Data excerpts |

-- ==== Sys2Proof/Machine/Vector.lean ====
section
/-! DEFINITION. The vector unit: WVECTOR, WSAMPLE and WCONV (R57, R89 to R96, R109). Placements that the spec does not give
are log entries 20 and 21, and the cycles of the accesses log entry 10. -/

namespace Sys2Proof.Machine

/-- Tile-memory rows of one operand row of n elements: the elements, then in MX formats one scale byte per block of 32. -/
def vecRows (f n : Nat) : Nat := spanRows f n

/-- One operand row as FP32 values, from its bytes (R89). -/
def vecVals (f n : Nat) (bs : Bytes) : List Val :=
  (enumFrom 0 (unpack (bs.take (elemBytes f n)) (elemBits f) n)).map fun v =>
    rn (if isMx f then scaled (decodeElem f v.2) (u8 bs (elemBytes f n + v.1 / 32)) else decodeElem f v.2)

/-- A vector operation as it goes through its core's rows: the core as it is before the operation, the logical core, the operation's
first cycle, slot accesses made so far (two in a cycle, slot A then slot B), entries dropped by cycle (R110), and output writes:
byte address, bytes, NaNs that went to INT8. -/
structure VecRun where
  k : Core
  lc : Nat
  t0 : Nat
  n : Nat
  uses : List SlotUse
  drops : List (Nat × Nat)
  outs : List (Nat × Bytes × Nat)

/-- The slot and the cycle of an operation's access number i (R120, R121). -/
def VecRun.cycle (v : VecRun) (i : Nat) : Nat := v.t0 + i / 2

/-- Rows r to r + cnt − 1 are read in their order, each as its cycle sees it (R124). -/
def VecRun.rows (v : VecRun) (r cnt : Nat) : Bytes × VecRun :=
  ((List.range cnt).flatMap fun j => v.k.rowAt (v.cycle (v.n + j)) (r + j),
   { v with n := v.n + cnt, uses := v.uses ++ (List.range cnt).map fun j => readUse v.lc ((v.n + j) % 2) (v.cycle (v.n + j)) (r + j) })

/-- An operand row of n elements is read. -/
def VecRun.vals (v : VecRun) (f n row : Nat) : List Val × VecRun :=
  let b := v.rows row (vecRows f n)
  (vecVals f n b.1, b.2)

/-- A vector operation begins on a core. -/
def VecRun.start (k : Core) (lc t0 : Nat) : VecRun := ⟨k, lc, t0, 0, [], [], []⟩

/-- An output row is to be written from row r on. -/
def VecRun.out (v : VecRun) (r : Nat) (bs : Bytes) (nans : Nat) : VecRun := { v with outs := v.outs ++ [(r * 4096, bs, nans)] }

/-- One write access: its number among the operation's accesses, its address, bytes, NaNs that went to INT8. -/
abbrev VecOut := Nat × Nat × Bytes × Nat

/-- The rows that the output writes touch, one access each. -/
def splitRows (q : Nat × Bytes × Nat) : List (Nat × Bytes × Nat) :=
  (enumFrom 0 (rowsOf q.1 q.2.1.length)).filterMap fun r => (clipRow r.2 (q.1, q.2.1)).map fun c => (r.2 * 4096 + c.1, c.2, if r.1 = 0 then q.2.2 else 0)

/-- The writes of an operation of `cycles` cycles, in their order: two in a cycle, ending with the core's last cycle, after every
read (R91; log entry 10). -/
def VecRun.writes (v : VecRun) (cycles : Nat) : List VecOut :=
  let ws := v.outs.flatMap splitRows
  enumFrom (max v.n (2 * cycles - ws.length)) ws

/-- The access of a write. -/
def VecRun.writeUse (v : VecRun) (w : VecOut) : SlotUse := Sys2Proof.Machine.writeUse v.lc (w.1 % 2) (v.cycle w.1) w.2.1 w.2.2.1.length

/-- Constants of GELU: the FP32 values nearest √(2/π) and 0.044715 (R90). -/
def geluK0 : Val := ofFp32 0x3F4C422A
def geluK1 : Val := ofFp32 0x3D372713

/-- The logistic function as R90 rounds it. -/
def silu (a : Val) : Val := rn (a.mul (rn (Val.one.div (rn (Val.one.add (expCr a.neg))))))

def gelu (a : Val) : Val :=
  let cube := rn (a.mul (rn (a.mul a)))
  let t := tanhCr (rn (geluK0.mul (rn (a.add (rn (geluK1.mul cube))))))
  rn ((rn ((Val.fin false 1 (-1)).mul a)).mul (rn (Val.one.add t)))

/-- Element operations (Table 4-5). -/
def vecElem (op : Nat) (a b c : Val) : Val :=
  if op = 0 then rn a
  else if op = 1 then rn (a.add b)
  else if op = 2 then rn (a.mul b)
  else if op = 3 then rn ((a.mul b).add c)
  else if op = 4 then a.max b
  else if op = 5 then a.min b
  else if op = 6 then expCr a
  else if op = 7 then lnCr a
  else if op = 8 then rn (Val.one.div a)
  else if op = 9 then rn a.rsqrt
  else if op = 10 then silu a
  else if op = 11 then rn ((silu a).mul b)
  else gelu a

def ofNatVal (n : Nat) : Val := .fin false n 0

def softmaxRow (a : List Val) (imm : Val) : List Val :=
  let z := a.map fun x => rn (x.mul imm)
  let m := match z with
    | [] => Val.zero
    | x :: r => r.foldl Val.max x
  let e := z.map fun x => expCr (rn (x.add m.neg))
  let s := es e
  e.map fun x => rn (x.div s)

def rmsnormRow (a c : List Val) (imm : Val) : List Val :=
  let r := rn (rn ((rn ((es (a.map fun x => x.mul x)).div (ofNatVal a.length))).add imm)).rsqrt
  List.zipWith (fun x y => rn ((rn (x.mul r)).mul y)) a c

def layernormRow (a b c : List Val) (imm : Val) : List Val :=
  let mu := rn ((es a).div (ofNatVal a.length))
  let d := a.map fun x => rn (x.add mu.neg)
  let r := rn (rn ((rn ((es (d.map fun x => x.mul x)).div (ofNatVal a.length))).add imm)).rsqrt
  (d.zip (b.zip c)).map fun x => rn (((rn (x.1.mul r)).mul x.2.2).add x.2.1)

/-- x ranks strictly above y: NaN below −infinity (R90). -/
def ranksAbove (x y : Val) : Bool := if x.isNan then false else if y.isNan then true else y.lt x

/-- An index enters a descending list after every one that its value does not rank above. -/
def insertDesc (x : Nat × Val) : List (Nat × Val) → List (Nat × Val)
  | [] => [x]
  | y :: r => if ranksAbove x.2 y.2 then x :: y :: r else y :: insertDesc x r

/-- Indices and values in descending order, ties to the lower index. -/
def descending (l : List Val) : List (Nat × Val) := (enumFrom 0 l).foldl (fun acc x => insertDesc x acc) []

/-- SCAN along a row (R90). -/
def scanRow (h : Val) : List (Val × Val) → List Val
  | [] => []
  | (a, b) :: r =>
    let h' := rn ((a.mul h).add b)
    h' :: scanRow h' r

/-- Operand B is read element by element. -/
def usesB (op : Nat) : Bool := op == 1 || op == 2 || op == 3 || op == 4 || op == 5 || op == 11 || op == 0x15
/-- Operand C is read. -/
def usesC (op : Nat) : Bool := op == 3 || op == 0x11 || op == 0x12
/-- Row operations (R90, R91). -/
def isRowOp (op : Nat) : Bool := decide (0x10 ≤ op) && decide (op ≤ 0x14)

/-- Lane-cycles per element (Table 4-5). -/
def laneCycles (op : Nat) : Nat :=
  if op ≤ 5 then 1 else if op ≤ 7 then 4 else if op ≤ 9 then 2 else if op ≤ 11 then 6 else if op = 12 then 8
  else if op = 0x10 then 7 else if op = 0x11 then 4 else if op = 0x12 then 6 else if op = 0x13 then 1 else 2

/-- A listed operation. -/
def vecOpOk (op : Nat) : Bool := decide (op ≤ 12) || (decide (0x10 ≤ op) && decide (op ≤ 0x16))

/-- Converted elements of an output row: one for ROWSUM, K for TOPK, else n. -/
def VecP.outLen (q : VecP) : Nat := if q.op = 0x13 then 1 else if q.op = 0x14 then q.k else q.n

/-- Lanes of an output row: TOPK's indices count (R71). -/
def VecP.lanes (q : VecP) : Nat := if q.op = 0x14 then 2 * q.k else q.outLen

/-- Bytes of an output row. -/
def VecP.outBytes (q : VecP) : Nat :=
  elemBytes q.ofmt q.outLen + (if isMx q.ofmt then cdiv q.outLen 32 else 0) + (if q.op = 0x14 then 4 * q.k else 0)

/-- What the rows of a core share: operand C, and B where one vector serves every row (R89, R90). -/
structure VecShared where
  b : List Val
  c : List Val
  states : Bytes

/-- The shared operands are read first. -/
def VecP.shared (q : VecP) (cnt : Nat) (v : VecRun) : VecShared × VecRun :=
  if cnt = 0 then (⟨[], [], []⟩, v)
  else if q.op = 0x15 then
    (let r := v.rows q.cRow (cdiv (4 * cnt) 4096)
     (⟨[], [], r.1⟩, r.2))
  else
    let c := if usesC q.op then v.vals 0 q.n q.cRow else ([], v)
    let b := if q.op = 0x12 then c.2.vals q.fb q.n q.bRow else ([], c.2)
    (⟨b.1, c.1, []⟩, b.2)

/-- COMBINE of one output row: its list, then each source row of the core's share; one out of range is dropped in the cycle in which
it would be read (R90, R110). -/
def VecP.combine (q : VecP) (lo cnt i : Nat) (v : VecRun) : List Val × VecRun :=
  let l := v.rows (q.bRow + i * cdiv (8 * q.k) 4096) (cdiv (8 * q.k) 4096)
  (List.range q.k).foldl (fun (a : List Val × VecRun) j =>
    let src := u32 l.1 (8 * j)
    let w := ofFp32 (u32 l.1 (8 * j + 4))
    let r := if lo ≤ src ∧ src < lo + cnt then a.2.vals q.fa q.n (q.aRow + (src - lo) * vecRows q.fa q.n)
      else (List.replicate q.n Val.zero, { a.2 with drops := a.2.drops ++ [(a.2.cycle a.2.n, 1)] })
    (List.zipWith (fun y x => rn ((w.mul x).add y)) a.1 r.1, r.2)) (List.replicate q.n Val.zero, l.2)

/-- The values of one output row, and TOPK's indices. `i` is the row's place on its core, `lo` the core's first row and `cnt` its
rows. -/
def VecP.row (q : VecP) (sh : VecShared) (lo cnt i : Nat) (v : VecRun) : List Val × Bytes × VecRun :=
  if q.op = 0x16 then
    (let r := q.combine lo cnt i v
     (r.1, [], r.2))
  else
    let a := v.vals q.fa q.n (q.aRow + i * vecRows q.fa q.n)
    let b := if usesB q.op then a.2.vals q.fb q.n (q.bRow + i * vecRows q.fb q.n) else (a.1, a.2)
    let imm := ofFp32 q.imm
    if q.op = 0x10 then (softmaxRow a.1 imm, [], b.2)
    else if q.op = 0x11 then (rmsnormRow a.1 sh.c imm, [], b.2)
    else if q.op = 0x12 then (layernormRow a.1 sh.b sh.c imm, [], b.2)
    else if q.op = 0x13 then ([es a.1], [], b.2)
    else if q.op = 0x14 then
      (let d := (descending a.1).take q.k
       ((List.range q.k).map fun j => (match d[j]? with
          | some x => x.2
          | none => ofFp32 (Config.topPad (2 * j))),
        (List.range q.k).flatMap fun j => natLE 4 (match d[j]? with
          | some x => x.1
          | none => Config.topPad (2 * j + 1)), b.2))
    else if q.op = 0x15 then (scanRow (ofFp32 (u32 sh.states (4 * i))) (a.1.zip b.1), [], b.2)
    else ((a.1.zip (b.1.zip (if usesC q.op then sh.c else a.1))).map fun x => vecElem q.op x.1 x.2.1 x.2.2, [], b.2)

/-- The bytes of an output row of values, with block scales after the elements, and NaNs that went to INT8. -/
def vecOut (ofmt mode : Nat) (sat : Bool) (seed step lane0 : Nat) (vals : List Val) : Bytes × Nat :=
  let c := convertRow ofmt mode sat seed step (lane0 % 2 ^ 32) vals
  (packElems (elemBits ofmt) c.1 ++ codeBytes c.2.1, c.2.2)

/-- Bytes that a core reads and writes on slots A and B (R91). -/
def VecP.traffic (q : VecP) (cnt : Nat) : Nat :=
  let bytes := fun (f n : Nat) => elemBytes f n + (if isMx f then cdiv n 32 else 0)
  cnt * bytes q.fa q.n * (if q.op = 0x16 then q.k else 1) +
  (if usesB q.op then cnt * bytes q.fb q.n else if q.op = 0x12 then bytes q.fb q.n else if q.op = 0x16 then 8 * q.k * cnt else 0) +
  (if usesC q.op then 4 * q.n else if q.op = 0x15 then 4 * cnt else 0) + cnt * q.outBytes

/-- Cycles of a WVECTOR on one core (R91). -/
def VecP.cycles (q : VecP) (cnt : Nat) : Nat :=
  if q.op = 0x15 then 4 * q.n * cdiv cnt 4096 + 24
  else max (cdiv (cnt * q.n * laneCycles q.op) 4096) (cdiv (q.traffic cnt) 8192) + 24 + (if isRowOp q.op then 16 * cnt else 0)

/-- A core's rows of a WVECTOR in their order. -/
def VecP.run (q : VecP) (k : Core) (lc lcores t0 step : Nat) : VecRun :=
  let mine := dealt q.rows lcores lc
  let lo := minD 0 mine
  let cnt := mine.length
  let sh := q.shared cnt (VecRun.start k lc t0)
  let per := cdiv q.outBytes 4096
  (List.range cnt).foldl (fun (v : VecRun) i =>
    let r := q.row sh.1 lo cnt i v
    let o := vecOut q.ofmt q.mode q.sat q.seed step ((lo + i) * q.lanes) r.1
    r.2.2.out (q.outRow + i * per) (o.1 ++ r.2.1) o.2) sh.2

/-- One core's share of a vector operation: its rows, its cycles, the core's dropped entries before it. -/
structure VecShare where
  v : VecRun
  cycles : Nat
  dropped0 : Nat

/-- What of a share falls in cycles from `lo` to `hi`, writes before cycle `cut` only. -/
def VecShare.part (x : VecShare) (lo hi cut : Nat) : CoreRun :=
  let live := fun (c : Nat) => decide (lo ≤ c) && decide (c ≤ hi)
  let ws := (x.v.writes x.cycles).filter fun w => live (x.v.cycle w.1) && decide (x.v.cycle w.1 < cut)
  let k := ws.foldl (fun (k : Core) w => k.writeAt (x.v.cycle w.1) (w.1 % 2) w.2.1 w.2.2.1) x.v.k
  ⟨x.v.lc, { k with conv := satW 32 (k.conv + sumN (ws.map fun w => w.2.2.2)) },
   (x.v.uses.filter fun u => live u.cycle) ++ ws.map x.v.writeUse, x.cycles, x.v.drops.filter fun d => live d.1⟩

/-- The last cycle in which a core of the operation does anything, writes that find no room before it included. -/
def VecShare.last (x : VecShare) : Nat := ((x.v.writes x.cycles).map fun w => x.v.cycle w.1).foldl max (x.v.t0 + x.cycles - 1)

/-- A vector operation from its cores' shares, as far as cycle `lim`: it retires after its slowest core (R88), or ends in a fault that
its reads or drops meet, after which nothing is written. -/
def State.runVector (s : State) (c : Cmd) (p lim : Nat) (xs : List VecShare) : State :=
  let seen := s.wideFrom c p
  let us := xs.flatMap fun x => x.v.uses.filter fun u => decide (seen ≤ u.cycle) && decide (u.cycle ≤ lim)
  let drops := xs.flatMap fun x => dropFaults (s.dropLimit p) x.v.lc x.dropped0 x.v.drops
  let flts := (drops ++ s.useFaults p us).filter fun f => decide (seen ≤ f.cycle) && decide (f.cycle ≤ lim)
  match firstFlt flts with
  | some f => ((s.applyRuns p (xs.map fun x => x.part seen f.cycle f.cycle) none).setWide c p [] (f.cycle + 1)).wideFault c p f flts none none
  | none =>
    let s := (s.applyRuns p (xs.map fun x => x.part seen lim (lim + 1)) none).setWide c p [] (lim + 1)
    if xs.all fun x => decide (x.last ≤ lim) then
      s.wideDone c (xs.map fun x => (x.v.lc, sumN (x.v.drops.map Prod.snd))) ((xs.map VecShare.cycles).foldl max 0)
    else s

/-- WVECTOR (R89 to R91), as far as cycle `lim`. -/
def State.wvector (s : State) (c : Cmd) (p lim : Nat) : State :=
  let n := (s.part p).lcores
  s.runVector c p lim ((List.range n).map fun lc =>
    ⟨c.vec.run (s.lcore p lc) lc n c.t0 c.step, c.vec.cycles (dealt c.vec.rows n lc).length, s.dropTask p lc⟩)

def execWvector (c : CmdId) (s : State) : Host.Outcome State Fault Refusal :=
  .next (match s.ready c 0x102 with
    | some d => match d.part with
      | some p => (s.ownWide d p).wvector d p s.now
      | none => s
    | none => s)

/-- The shortest prefix whose exact sum reaches a bound (R95). -/
def keepPrefix (bound acc : Val) : List (Nat × Val) → List (Nat × Val)
  | [] => []
  | x :: r =>
    let a := acc.add x.2
    if a.lt bound then x :: keepPrefix bound a r else [x]

/-- The first entry whose exact running sum exceeds a threshold (R95). -/
def pick (thr acc : Val) : List (Nat × Val) → Option Nat
  | [] => none
  | x :: r =>
    let a := acc.add x.2
    if thr.lt a then some x.1 else pick thr a r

AIM OF THE EXERCISE |
Copy out the range of lines above starting at the line with "let z := a.map fun x => rn (x.mul imm)" and ending at the line with "if op ≤ 5 then", exactly and including both.

SOLUTION TO THIS PROBLEM |
  let z := a.map fun x => rn (x.mul imm)
  let m := match z with
    | [] => Val.zero
    | x :: r => r.foldl Val.max x
  let e := z.map fun x => expCr (rn (x.add m.neg))
  let s := es e
  e.map fun x => rn (x.div s)

def rmsnormRow (a c : List Val) (imm : Val) : List Val :=
  let r := rn (rn ((rn ((es (a.map fun x => x.mul x)).div (ofNatVal a.length))).add imm)).rsqrt
  List.zipWith (fun x y => rn ((rn (x.mul r)).mul y)) a c

def layernormRow (a b c : List Val) (imm : Val) : List Val :=
  let mu := rn ((es a).div (ofNatVal a.length))
  let d := a.map fun x => rn (x.add mu.neg)
  let r := rn (rn ((rn ((es (d.map fun x => x.mul x)).div (ofNatVal a.length))).add imm)).rsqrt
  (d.zip (b.zip c)).map fun x => rn (((rn (x.1.mul r)).mul x.2.2).add x.2.1)

/-- x ranks strictly above y: NaN below −infinity (R90). -/
def ranksAbove (x y : Val) : Bool := if x.isNan then false else if y.isNan then true else y.lt x

/-- An index enters a descending list after every one that its value does not rank above. -/
def insertDesc (x : Nat × Val) : List (Nat × Val) → List (Nat × Val)
  | [] => [x]
  | y :: r => if ranksAbove x.2 y.2 then x :: y :: r else y :: insertDesc x r

/-- Indices and values in descending order, ties to the lower index. -/
def descending (l : List Val) : List (Nat × Val) := (enumFrom 0 l).foldl (fun acc x => insertDesc x acc) []

/-- SCAN along a row (R90). -/
def scanRow (h : Val) : List (Val × Val) → List Val
  | [] => []
  | (a, b) :: r =>
    let h' := rn ((a.mul h).add b)
    h' :: scanRow h' r

/-- Operand B is read element by element. -/
def usesB (op : Nat) : Bool := op == 1 || op == 2 || op == 3 || op == 4 || op == 5 || op == 11 || op == 0x15
/-- Operand C is read. -/
def usesC (op : Nat) : Bool := op == 3 || op == 0x11 || op == 0x12
/-- Row operations (R90, R91). -/
def isRowOp (op : Nat) : Bool := decide (0x10 ≤ op) && decide (op ≤ 0x14)

/-- Lane-cycles per element (Table 4-5). -/
def laneCycles (op : Nat) : Nat :=
  if op ≤ 5 then 1 else if op ≤ 7 then 4 else if op ≤ 9 then 2 else if op ≤ 11 then 6 else if op = 12 then 8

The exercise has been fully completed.